* [Goal of the exercise]: After finding the line with "(hsleep hph) hm" in the data below, set down exactly each line through the one with "exact pinsTrack_advance s.pins", inclusive, and stop there.

Data entries

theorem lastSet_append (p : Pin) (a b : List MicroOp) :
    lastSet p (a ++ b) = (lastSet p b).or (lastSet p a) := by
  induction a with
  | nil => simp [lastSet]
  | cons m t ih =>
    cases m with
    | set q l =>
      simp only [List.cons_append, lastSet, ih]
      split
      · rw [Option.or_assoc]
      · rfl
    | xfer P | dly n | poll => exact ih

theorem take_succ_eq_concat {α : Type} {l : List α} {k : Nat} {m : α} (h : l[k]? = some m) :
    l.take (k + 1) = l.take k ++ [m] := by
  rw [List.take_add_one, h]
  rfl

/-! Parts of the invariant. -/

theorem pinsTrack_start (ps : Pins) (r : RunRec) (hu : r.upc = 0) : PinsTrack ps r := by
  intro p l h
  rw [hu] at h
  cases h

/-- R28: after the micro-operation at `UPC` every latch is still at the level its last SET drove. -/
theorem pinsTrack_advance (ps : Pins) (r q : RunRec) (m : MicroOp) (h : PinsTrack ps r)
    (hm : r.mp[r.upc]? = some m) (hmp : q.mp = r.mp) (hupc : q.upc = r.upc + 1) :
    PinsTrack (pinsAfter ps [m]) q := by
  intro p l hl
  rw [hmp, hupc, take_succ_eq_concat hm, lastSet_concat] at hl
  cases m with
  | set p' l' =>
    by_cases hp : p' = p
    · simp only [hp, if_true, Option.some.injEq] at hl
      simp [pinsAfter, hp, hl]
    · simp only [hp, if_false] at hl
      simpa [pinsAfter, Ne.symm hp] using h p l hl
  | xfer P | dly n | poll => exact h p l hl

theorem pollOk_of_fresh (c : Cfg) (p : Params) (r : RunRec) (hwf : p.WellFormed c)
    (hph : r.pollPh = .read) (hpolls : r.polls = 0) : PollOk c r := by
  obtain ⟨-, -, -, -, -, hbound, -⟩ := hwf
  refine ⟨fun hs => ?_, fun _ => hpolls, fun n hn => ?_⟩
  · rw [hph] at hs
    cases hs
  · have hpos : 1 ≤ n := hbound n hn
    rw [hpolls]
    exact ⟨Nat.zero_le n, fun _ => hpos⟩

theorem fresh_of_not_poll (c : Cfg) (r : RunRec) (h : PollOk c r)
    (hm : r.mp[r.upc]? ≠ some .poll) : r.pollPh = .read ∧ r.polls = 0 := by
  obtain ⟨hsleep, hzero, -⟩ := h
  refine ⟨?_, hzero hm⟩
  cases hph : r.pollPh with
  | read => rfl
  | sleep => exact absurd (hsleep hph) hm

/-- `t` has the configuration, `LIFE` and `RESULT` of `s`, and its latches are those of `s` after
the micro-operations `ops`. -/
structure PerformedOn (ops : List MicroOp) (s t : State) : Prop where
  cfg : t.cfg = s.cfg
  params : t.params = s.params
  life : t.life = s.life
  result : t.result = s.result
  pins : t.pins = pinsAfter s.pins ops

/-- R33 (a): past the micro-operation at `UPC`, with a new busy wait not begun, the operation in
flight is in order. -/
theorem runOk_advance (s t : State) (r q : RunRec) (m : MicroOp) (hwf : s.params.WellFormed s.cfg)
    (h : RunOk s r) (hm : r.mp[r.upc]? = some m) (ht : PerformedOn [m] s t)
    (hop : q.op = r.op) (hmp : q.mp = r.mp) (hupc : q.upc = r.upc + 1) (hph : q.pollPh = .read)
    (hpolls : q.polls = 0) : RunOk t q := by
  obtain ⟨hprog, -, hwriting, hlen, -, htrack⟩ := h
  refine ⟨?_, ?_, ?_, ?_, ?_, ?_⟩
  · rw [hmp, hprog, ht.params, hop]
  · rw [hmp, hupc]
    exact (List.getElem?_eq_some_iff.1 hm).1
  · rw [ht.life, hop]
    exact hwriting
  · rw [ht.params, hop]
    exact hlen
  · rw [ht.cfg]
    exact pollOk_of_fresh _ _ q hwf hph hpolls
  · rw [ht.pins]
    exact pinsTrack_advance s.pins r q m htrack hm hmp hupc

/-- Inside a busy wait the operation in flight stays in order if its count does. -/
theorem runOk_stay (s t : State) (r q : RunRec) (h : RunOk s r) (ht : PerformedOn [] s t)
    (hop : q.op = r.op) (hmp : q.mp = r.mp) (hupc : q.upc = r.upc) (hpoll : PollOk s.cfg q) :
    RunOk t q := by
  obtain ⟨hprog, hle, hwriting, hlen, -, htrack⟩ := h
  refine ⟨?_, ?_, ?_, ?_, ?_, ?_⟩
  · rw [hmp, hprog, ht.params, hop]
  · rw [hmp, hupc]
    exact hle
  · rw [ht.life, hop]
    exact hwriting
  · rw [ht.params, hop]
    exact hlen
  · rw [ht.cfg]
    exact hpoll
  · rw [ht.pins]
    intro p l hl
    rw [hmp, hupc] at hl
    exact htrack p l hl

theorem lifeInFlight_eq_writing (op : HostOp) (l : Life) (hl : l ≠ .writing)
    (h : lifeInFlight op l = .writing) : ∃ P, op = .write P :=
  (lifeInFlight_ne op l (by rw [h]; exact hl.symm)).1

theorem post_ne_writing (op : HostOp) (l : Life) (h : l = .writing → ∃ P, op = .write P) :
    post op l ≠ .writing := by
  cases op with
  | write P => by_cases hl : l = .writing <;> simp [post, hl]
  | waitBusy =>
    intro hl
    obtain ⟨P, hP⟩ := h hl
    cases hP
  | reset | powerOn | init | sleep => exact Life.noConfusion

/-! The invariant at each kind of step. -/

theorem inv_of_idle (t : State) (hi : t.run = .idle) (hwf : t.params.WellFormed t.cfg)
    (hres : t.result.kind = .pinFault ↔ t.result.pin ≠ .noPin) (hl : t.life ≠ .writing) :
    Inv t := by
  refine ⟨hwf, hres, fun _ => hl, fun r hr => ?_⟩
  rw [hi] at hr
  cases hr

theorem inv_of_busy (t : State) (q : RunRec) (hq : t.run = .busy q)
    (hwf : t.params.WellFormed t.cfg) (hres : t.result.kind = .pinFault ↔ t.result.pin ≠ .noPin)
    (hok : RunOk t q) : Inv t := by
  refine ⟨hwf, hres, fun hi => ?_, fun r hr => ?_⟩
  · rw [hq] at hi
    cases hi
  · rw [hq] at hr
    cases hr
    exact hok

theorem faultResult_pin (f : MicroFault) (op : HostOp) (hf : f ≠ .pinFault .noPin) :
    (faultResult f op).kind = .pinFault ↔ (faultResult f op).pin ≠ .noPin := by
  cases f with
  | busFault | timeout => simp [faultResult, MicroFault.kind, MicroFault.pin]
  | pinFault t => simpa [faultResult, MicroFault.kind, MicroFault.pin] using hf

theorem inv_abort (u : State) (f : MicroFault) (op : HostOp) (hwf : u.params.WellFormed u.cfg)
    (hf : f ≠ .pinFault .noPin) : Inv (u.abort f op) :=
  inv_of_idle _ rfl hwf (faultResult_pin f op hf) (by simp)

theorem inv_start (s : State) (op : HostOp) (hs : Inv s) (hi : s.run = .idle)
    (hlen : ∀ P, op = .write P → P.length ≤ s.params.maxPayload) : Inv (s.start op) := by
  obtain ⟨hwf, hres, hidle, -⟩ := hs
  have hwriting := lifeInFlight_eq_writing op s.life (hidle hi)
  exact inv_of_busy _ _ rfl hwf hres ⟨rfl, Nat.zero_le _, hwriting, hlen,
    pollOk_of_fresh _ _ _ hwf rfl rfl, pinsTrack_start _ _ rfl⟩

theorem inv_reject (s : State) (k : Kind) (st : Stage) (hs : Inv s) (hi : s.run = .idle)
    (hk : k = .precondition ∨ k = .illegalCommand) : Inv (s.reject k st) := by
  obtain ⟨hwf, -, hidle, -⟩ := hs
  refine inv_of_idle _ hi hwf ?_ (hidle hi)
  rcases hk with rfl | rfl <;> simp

--

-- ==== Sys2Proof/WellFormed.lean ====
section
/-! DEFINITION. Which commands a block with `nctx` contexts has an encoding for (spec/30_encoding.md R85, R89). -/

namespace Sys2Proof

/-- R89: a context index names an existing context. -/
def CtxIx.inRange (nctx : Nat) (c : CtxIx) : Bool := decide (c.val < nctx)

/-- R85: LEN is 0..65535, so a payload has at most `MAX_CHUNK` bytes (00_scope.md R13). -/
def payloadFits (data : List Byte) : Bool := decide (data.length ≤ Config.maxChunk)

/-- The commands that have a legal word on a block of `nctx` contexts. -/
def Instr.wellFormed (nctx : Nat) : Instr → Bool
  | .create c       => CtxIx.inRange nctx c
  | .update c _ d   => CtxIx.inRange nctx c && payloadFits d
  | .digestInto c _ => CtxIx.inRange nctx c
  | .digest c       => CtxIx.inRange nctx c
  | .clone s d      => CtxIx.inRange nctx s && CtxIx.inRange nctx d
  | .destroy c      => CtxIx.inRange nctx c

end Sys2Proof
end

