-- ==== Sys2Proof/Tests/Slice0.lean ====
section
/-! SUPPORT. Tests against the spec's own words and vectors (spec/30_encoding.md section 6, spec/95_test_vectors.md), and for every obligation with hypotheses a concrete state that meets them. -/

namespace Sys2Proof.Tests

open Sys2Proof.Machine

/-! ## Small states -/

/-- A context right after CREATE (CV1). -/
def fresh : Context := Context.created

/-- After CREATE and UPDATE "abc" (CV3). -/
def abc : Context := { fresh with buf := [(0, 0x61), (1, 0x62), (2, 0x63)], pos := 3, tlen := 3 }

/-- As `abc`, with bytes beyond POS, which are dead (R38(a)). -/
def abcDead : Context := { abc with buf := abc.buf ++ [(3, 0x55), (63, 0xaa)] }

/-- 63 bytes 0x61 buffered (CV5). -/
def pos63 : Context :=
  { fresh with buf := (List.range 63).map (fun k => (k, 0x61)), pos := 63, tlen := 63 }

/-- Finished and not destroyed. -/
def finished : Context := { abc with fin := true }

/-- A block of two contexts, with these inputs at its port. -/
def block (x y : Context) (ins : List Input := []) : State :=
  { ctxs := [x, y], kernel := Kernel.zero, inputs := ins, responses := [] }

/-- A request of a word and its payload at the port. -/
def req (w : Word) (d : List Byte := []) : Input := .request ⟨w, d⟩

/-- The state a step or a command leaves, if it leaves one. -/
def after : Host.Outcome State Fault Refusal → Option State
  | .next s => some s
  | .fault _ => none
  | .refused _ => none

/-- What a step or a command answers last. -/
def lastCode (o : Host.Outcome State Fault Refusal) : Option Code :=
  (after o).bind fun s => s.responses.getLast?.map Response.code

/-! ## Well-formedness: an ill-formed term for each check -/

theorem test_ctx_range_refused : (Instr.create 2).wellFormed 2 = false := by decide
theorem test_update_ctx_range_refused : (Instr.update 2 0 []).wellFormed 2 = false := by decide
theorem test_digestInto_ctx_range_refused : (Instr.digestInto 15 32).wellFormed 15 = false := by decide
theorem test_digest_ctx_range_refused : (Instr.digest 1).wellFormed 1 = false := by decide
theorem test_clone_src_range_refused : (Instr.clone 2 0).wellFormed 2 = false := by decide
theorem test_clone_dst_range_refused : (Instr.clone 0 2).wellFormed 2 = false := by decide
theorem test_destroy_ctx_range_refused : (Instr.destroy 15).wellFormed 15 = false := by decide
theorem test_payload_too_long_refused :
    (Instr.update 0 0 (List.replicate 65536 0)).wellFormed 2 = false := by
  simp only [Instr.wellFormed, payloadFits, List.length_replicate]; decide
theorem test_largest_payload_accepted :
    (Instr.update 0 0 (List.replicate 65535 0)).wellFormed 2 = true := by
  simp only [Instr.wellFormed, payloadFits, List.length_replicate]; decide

---

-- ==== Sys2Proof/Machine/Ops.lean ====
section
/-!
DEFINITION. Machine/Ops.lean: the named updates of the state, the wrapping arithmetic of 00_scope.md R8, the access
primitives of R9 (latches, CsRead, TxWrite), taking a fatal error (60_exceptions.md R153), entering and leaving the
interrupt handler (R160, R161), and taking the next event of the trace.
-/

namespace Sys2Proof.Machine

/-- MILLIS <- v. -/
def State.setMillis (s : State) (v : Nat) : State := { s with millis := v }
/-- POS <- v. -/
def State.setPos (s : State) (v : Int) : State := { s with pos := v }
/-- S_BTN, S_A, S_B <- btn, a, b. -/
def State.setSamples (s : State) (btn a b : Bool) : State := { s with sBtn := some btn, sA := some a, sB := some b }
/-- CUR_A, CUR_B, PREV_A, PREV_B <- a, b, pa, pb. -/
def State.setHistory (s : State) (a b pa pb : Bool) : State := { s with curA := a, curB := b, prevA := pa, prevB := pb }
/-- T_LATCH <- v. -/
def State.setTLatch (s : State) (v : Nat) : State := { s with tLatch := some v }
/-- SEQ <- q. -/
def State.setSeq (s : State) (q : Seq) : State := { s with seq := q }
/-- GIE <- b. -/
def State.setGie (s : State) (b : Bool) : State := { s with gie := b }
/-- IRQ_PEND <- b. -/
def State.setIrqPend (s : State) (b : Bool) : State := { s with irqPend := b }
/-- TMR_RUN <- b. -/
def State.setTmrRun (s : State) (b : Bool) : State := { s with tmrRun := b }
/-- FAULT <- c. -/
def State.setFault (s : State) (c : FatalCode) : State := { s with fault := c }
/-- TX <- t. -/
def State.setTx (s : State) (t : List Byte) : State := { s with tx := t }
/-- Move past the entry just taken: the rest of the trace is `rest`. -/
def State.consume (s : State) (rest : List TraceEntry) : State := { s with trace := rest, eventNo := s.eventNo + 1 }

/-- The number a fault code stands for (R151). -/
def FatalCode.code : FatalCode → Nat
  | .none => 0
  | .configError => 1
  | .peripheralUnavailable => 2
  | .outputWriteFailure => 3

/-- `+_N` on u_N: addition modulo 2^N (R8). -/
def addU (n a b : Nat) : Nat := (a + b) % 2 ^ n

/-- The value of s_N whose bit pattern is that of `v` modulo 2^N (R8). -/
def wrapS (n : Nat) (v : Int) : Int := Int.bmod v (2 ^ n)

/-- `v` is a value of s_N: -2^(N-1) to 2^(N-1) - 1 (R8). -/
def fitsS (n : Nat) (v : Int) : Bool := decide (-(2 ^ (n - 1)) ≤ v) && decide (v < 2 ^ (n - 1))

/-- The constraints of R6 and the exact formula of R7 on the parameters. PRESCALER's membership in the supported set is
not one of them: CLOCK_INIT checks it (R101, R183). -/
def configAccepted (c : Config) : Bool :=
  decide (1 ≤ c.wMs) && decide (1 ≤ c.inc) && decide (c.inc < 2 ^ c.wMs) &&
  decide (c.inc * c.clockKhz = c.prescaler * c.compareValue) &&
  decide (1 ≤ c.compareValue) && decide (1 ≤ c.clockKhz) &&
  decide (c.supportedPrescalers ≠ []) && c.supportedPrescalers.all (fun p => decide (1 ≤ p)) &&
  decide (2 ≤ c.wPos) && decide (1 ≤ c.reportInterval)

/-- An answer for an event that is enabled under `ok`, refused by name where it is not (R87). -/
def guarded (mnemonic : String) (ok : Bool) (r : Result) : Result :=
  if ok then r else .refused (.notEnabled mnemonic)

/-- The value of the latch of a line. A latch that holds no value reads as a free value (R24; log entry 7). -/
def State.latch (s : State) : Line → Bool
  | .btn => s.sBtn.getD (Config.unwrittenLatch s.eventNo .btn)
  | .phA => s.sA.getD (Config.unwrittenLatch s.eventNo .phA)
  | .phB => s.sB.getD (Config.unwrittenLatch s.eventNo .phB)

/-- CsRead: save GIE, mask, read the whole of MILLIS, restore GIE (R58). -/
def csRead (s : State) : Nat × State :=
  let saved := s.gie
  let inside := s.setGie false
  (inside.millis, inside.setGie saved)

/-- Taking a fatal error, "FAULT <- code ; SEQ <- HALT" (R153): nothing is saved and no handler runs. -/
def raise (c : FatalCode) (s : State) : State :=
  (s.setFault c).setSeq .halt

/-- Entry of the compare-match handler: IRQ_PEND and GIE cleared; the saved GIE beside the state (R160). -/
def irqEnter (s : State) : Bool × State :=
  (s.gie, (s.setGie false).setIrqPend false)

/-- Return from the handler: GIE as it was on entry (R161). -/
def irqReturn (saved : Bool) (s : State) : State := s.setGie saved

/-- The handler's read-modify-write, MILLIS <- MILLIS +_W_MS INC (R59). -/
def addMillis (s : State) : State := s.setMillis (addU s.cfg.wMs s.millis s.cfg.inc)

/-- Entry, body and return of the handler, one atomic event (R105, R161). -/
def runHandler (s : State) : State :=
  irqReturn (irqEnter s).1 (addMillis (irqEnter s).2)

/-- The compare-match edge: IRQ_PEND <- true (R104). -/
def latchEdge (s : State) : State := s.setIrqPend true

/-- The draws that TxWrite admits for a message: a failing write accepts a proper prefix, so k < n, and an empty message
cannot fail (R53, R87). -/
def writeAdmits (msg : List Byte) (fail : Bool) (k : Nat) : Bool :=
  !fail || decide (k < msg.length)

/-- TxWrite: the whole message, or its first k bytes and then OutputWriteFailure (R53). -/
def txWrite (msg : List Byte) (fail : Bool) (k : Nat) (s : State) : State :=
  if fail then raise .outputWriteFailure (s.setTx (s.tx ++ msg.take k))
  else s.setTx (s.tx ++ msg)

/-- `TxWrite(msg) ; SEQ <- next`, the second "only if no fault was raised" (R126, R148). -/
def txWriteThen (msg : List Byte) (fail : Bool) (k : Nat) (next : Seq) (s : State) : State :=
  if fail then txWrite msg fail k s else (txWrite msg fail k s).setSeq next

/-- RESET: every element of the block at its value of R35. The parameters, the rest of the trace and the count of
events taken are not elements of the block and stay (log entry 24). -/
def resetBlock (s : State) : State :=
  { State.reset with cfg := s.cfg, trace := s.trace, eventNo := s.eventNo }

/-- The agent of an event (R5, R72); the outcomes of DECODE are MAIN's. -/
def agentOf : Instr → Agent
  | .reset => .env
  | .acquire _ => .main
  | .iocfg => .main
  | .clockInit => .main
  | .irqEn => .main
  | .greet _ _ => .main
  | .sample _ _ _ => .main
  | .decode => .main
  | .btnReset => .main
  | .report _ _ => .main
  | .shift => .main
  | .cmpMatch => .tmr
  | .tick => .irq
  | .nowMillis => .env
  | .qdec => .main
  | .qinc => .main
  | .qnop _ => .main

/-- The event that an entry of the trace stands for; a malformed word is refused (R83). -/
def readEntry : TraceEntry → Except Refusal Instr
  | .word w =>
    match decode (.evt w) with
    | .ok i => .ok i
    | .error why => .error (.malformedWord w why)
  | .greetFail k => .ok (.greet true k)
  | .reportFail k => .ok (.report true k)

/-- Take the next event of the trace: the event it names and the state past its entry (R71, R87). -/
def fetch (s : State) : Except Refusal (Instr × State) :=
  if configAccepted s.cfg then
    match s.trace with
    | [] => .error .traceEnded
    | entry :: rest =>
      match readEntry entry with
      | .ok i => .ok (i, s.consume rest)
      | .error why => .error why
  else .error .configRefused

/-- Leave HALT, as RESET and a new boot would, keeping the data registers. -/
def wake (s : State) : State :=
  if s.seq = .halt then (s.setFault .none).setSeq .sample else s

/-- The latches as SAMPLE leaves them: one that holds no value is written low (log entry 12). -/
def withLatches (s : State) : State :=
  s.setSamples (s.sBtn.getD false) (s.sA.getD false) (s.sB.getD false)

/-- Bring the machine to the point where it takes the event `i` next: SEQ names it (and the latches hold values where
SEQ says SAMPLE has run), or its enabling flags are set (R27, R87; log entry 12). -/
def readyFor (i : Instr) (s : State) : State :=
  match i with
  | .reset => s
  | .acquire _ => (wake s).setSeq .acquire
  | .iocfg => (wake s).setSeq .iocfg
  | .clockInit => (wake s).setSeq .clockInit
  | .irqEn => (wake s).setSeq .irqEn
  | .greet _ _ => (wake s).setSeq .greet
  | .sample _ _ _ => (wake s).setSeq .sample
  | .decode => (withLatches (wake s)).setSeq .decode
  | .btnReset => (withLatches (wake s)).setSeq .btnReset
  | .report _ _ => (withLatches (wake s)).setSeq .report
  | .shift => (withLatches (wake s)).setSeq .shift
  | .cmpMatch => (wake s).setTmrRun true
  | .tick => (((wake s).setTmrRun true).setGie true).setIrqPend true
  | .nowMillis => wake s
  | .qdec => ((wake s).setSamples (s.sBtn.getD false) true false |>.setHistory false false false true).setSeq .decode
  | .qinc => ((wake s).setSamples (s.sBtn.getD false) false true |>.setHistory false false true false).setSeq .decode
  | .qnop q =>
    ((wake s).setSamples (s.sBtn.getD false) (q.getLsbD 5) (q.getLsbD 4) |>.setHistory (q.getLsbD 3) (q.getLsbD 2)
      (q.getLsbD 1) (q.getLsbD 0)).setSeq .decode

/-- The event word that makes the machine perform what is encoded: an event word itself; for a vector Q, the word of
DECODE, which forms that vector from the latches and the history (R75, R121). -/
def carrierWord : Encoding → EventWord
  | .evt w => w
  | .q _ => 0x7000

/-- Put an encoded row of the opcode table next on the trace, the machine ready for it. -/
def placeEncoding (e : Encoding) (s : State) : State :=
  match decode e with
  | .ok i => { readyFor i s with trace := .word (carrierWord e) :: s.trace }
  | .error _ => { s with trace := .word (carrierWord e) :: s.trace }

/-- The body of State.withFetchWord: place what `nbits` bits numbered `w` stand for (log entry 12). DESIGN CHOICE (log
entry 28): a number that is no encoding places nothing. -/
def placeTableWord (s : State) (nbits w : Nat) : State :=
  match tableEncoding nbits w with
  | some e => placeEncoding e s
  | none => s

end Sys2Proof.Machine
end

* [Solution to the exercise]:
  | sleep => exact absurd (hsleep hph) hm

/-- `t` has the configuration, `LIFE` and `RESULT` of `s`, and its latches are those of `s` after
the micro-operations `ops`. -/
structure PerformedOn (ops : List MicroOp) (s t : State) : Prop where
  cfg : t.cfg = s.cfg
  params : t.params = s.params
  life : t.life = s.life
  result : t.result = s.result
  pins : t.pins = pinsAfter s.pins ops

/-- R33 (a): past the micro-operation at `UPC`, with a new busy wait not begun, the operation in
flight is in order. -/
theorem runOk_advance (s t : State) (r q : RunRec) (m : MicroOp) (hwf : s.params.WellFormed s.cfg)
    (h : RunOk s r) (hm : r.mp[r.upc]? = some m) (ht : PerformedOn [m] s t)
    (hop : q.op = r.op) (hmp : q.mp = r.mp) (hupc : q.upc = r.upc + 1) (hph : q.pollPh = .read)
    (hpolls : q.polls = 0) : RunOk t q := by
  obtain ⟨hprog, -, hwriting, hlen, -, htrack⟩ := h
  refine ⟨?_, ?_, ?_, ?_, ?_, ?_⟩
  · rw [hmp, hprog, ht.params, hop]
  · rw [hmp, hupc]
    exact (List.getElem?_eq_some_iff.1 hm).1
  · rw [ht.life, hop]
    exact hwriting
  · rw [ht.params, hop]
    exact hlen
  · rw [ht.cfg]
    exact pollOk_of_fresh _ _ q hwf hph hpolls
  · rw [ht.pins]
    exact pinsTrack_advance s.pins r q m htrack hm hmp hupc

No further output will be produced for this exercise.